Total Submissions: 5412


Accepted: 3123

Description

FJ and his cows enjoy playing a mental game. They write down the numbers from 1 to N (1 <= N <= 10) in a certain order and then sum adjacent numbers to produce a new list with one fewer number. They repeat this until only a single number is left. For example, one instance of the game (when N=4) might go like this: 

    3   1   2   4

      4   3   6

        7   9

         16
Behind FJ's back, the cows have started playing a more difficult game, in which they try to determine the starting sequence from only the final total and the number N. Unfortunately, the game is a bit above FJ's mental arithmetic capabilities. 

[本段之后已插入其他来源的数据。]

/-- DECODE_BMP cancelled after row `q` (R192): `Cancelled` with the rows written, which stay on the panel; the stream and
the source closed; no cell outside the image's window changes (90_conflicts.md C7), and with 16-bit color none of a later
row. -/
def Obligations.DecodeCancelled : Prop :=
  ∀ (h : Byte) (s : State) (opens : List Bool) (hdr : List Byte) (rows : Nat → List Byte) (q : Nat) (reads : List SrcAns)
    (cancels : List Bool) (rest : List TxAns),
    s.drvState = .ready → s.cfg.wf = true → s.busSel = s.streamOpen → s.openIn = true :: opens →
    headerAccepted s.cfg hdr → q + 1 < imageHeight s.cfg hdr → RowsAnswered s.cfg hdr rows (q + 1) →
    s.readIn = sourceAnswers hdr rows (q + 1) reads → s.cancelIn = List.replicate q false ++ true :: cancels →
    TransfersOk s (11 + 2 * imageWidth s.cfg hdr * (q + 1)) rest →
    ∃ t, exec (.decodeBmp h) s = .next t ∧
      EndedWith t .cancelled ⟨some .decodeBmp, some h, none, .rowsWritten (q + 1)⟩ ∧
      t.busView = s.busView ++ releaseItems s ++
        windowItems s.cfg 0 0 (lastImageColumn s.cfg hdr) (lastImageRow s.cfg hdr) ++
        (rowsStream s.cfg.swapRb (imageWidth s.cfg hdr) (q + 1) rows).map itemD ++ [.desel] ∧
      t.drvState = .ready ∧ BusReleased t ∧ t.decSrcOpen = false ∧ t.cancelIn = cancels ∧ t.readIn = reads ∧
      t.txIn = rest ∧
      (sixteenBit s = true → ∀ i r, i < imageWidth s.cfg hdr → r < q + 1 →
        gramPixel t i r = rowPixel s.cfg.swapRb (rows r) i) ∧
      (NoHalfPixel s →
        SameButFirstCells s t (imageWidth s.cfg hdr) (imageWidth s.cfg hdr * imageHeight s.cfg hdr)) ∧
      (NoHalfPixel s → sixteenBit s = true →
        SameButFirstCells s t (imageWidth s.cfg hdr) (imageWidth s.cfg hdr * (q + 1)))

/-- DECODE_BMP with the read of row `q` failing or short (R188, R193): SourceReadError with row, offset and length; the rows
before it stay on the panel; the stream and the source closed; no cell outside the image's window changes (90_conflicts.md
C7), with 16-bit color none of row `q` or a later one, and none at all where `q = 0`. -/
def Obligations.DecodeRowReadError : Prop :=
  ∀ (h : Byte) (s : State) (opens : List Bool) (hdr : List Byte) (rows : Nat → List Byte) (q : Nat) (bad : SrcAns)
    (reads : List SrcAns) (cancels : List Bool) (rest : List TxAns),
    s.drvState = .ready → s.cfg.wf = true → s.busSel = s.streamOpen → s.openIn = true :: opens →
    headerAccepted s.cfg hdr → q < imageHeight s.cfg hdr → RowsAnswered s.cfg hdr rows q →
    (∀ bs, bad = .data bs → bs.length < imageRowSize hdr) →
    s.readIn = sourceAnswers hdr rows q (bad :: reads) → s.cancelIn = List.replicate q false ++ cancels →
    TransfersOk s (11 + 2 * imageWidth s.cfg hdr * q) rest →
    ∃ t, exec (.decodeBmp h) s = .next t ∧
      EndedWith t .sourceReadError
        ⟨some .decodeBmp, some h, none, .sourceRead (some q) (imageRowOffset s.cfg hdr q) (imageRowSize hdr)⟩ ∧
      t.busView = s.busView ++ releaseItems s ++
        windowItems s.cfg 0 0 (lastImageColumn s.cfg hdr) (lastImageRow s.cfg hdr) ++
        (rowsStream s.cfg.swapRb (imageWidth s.cfg hdr) q rows).map itemD ++ [.desel] ∧
      t.drvState = .ready ∧ BusReleased t ∧ t.decSrcOpen = false ∧ t.readIn = reads ∧ t.txIn = rest ∧
      (sixteenBit s = true → ∀ i r, i < imageWidth s.cfg hdr → r < q →
        gramPixel t i r = rowPixel s.cfg.swapRb (rows r) i) ∧
      (NoHalfPixel s →
        SameButFirstCells s t (imageWidth s.cfg hdr) (imageWidth s.cfg hdr * imageHeight s.cfg hdr)) ∧
      (NoHalfPixel s → (sixteenBit s = true ∨ q = 0) →
        SameButFirstCells s t (imageWidth s.cfg hdr) (imageWidth s.cfg hdr * q))

/-- DECODE_BMP with stream byte `j` of row `q` failing (R106, R190, R193): TransferError with the byte's index in the row,
no later read or transfer, the stream and the source closed, the rows before it on the panel, no cell outside the image's
window changed (90_conflicts.md C7), and with 16-bit color none after the failing pixel. And with transfer `j` of its
window body failing (R143, R181 "TransferError for the window"): TransferError naming that frame and byte, no row read, the
source closed, GRAM as before. -/
def Obligations.DecodeRowTransferFailure : Prop :=
  (∀ (h : Byte) (s : State) (opens : List Bool) (hdr : List Byte) (rows : Nat → List Byte) (q j : Nat) (a : TxAns)
    (reads : List SrcAns) (cancels : List Bool) (rest : List TxAns),
    s.drvState = .ready → s.cfg.wf = true → s.busSel = s.streamOpen → s.openIn = true :: opens →
    headerAccepted s.cfg hdr → q < imageHeight s.cfg hdr → j < 2 * imageWidth s.cfg hdr →
    RowsAnswered s.cfg hdr rows (q + 1) → s.readIn = sourceAnswers hdr rows (q + 1) reads →
    s.cancelIn = List.replicate q false ++ cancels →
    TransferFails s (11 + 2 * imageWidth s.cfg hdr * q + j) a rest →
    ∃ t, exec (.decodeBmp h) s = .next t ∧
      EndedWith t .transferError ⟨some .decodeBmp, some h, some .transfer, .transfer ⟨.stream, none, j⟩⟩ ∧
      t.drvState = .ready ∧ BusReleased t ∧ t.decSrcOpen = false ∧ t.readIn = reads ∧ t.txIn = rest ∧
      t.cancelIn = cancels ∧
      (txEvents t.events).length = (txEvents s.events).length + 11 + 2 * imageWidth s.cfg hdr * q + j + 1 ∧
      (sixteenBit s = true → ∀ i r, i < imageWidth s.cfg hdr → r < q →
        gramPixel t i r = rowPixel s.cfg.swapRb (rows r) i) ∧
      (NoHalfPixel s →
        SameButFirstCells s t (imageWidth s.cfg hdr) (imageWidth s.cfg hdr * imageHeight s.cfg hdr)) ∧
      (NoHalfPixel s → sixteenBit s = true →
        SameButFirstCells s t (imageWidth s.cfg hdr) (imageWidth s.cfg hdr * q + j / 2 + 1))) ∧
  (∀ (h : Byte) (s : State) (opens : List Bool) (hdr : List Byte) (j : Nat) (hj : j < (windowTransfers s.cfg).length)
    (a : TxAns) (reads : List SrcAns) (rest : List TxAns),
    s.drvState = .ready → s.cfg.wf = true → s.busSel = s.streamOpen → s.openIn = true :: opens →
    headerAccepted s.cfg hdr → s.readIn = .data hdr :: reads → TransferFails s j a rest →
    ∃ t, exec (.decodeBmp h) s = .next t ∧
      EndedWith t .transferError ⟨some .decodeBmp, some h, some .transfer, .transfer ((windowTransfers s.cfg)[j])⟩ ∧
      t.drvState = .ready ∧ BusReleased t ∧ t.decSrcOpen = false ∧ t.openIn = opens ∧ t.readIn = reads ∧
      t.cancelIn = s.cancelIn ∧ t.txIn = rest ∧
      (txEvents t.events).length = (txEvents s.events).length + j + 1 ∧ SameDisplayRegs s t ∧
      (NoHalfPixel s → SameGram s t))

Write a program to help FJ play the game and keep up with the cows.

Input

Line 1: Two space-separated integers: N and the final sum.

Output

Line 1: An ordering of the integers 1..N that leads to the given sum. If there are multiple solutions, choose the one that is lexicographically least, i.e., that puts smaller numbers first.

Sample Input

4 16

Sample Output

3 1 2 4

Hint

Explanation of the sample: 

There are other possible sequences, such as 3 2 1 4, but 3 1 2 4 is the lexicographically smallest.


题意:有一个n,然后有从1~n这些数,按一定顺序排列,如上题中给出的相加方法,可以得到sum。现在给出n和sum,求最小的排列。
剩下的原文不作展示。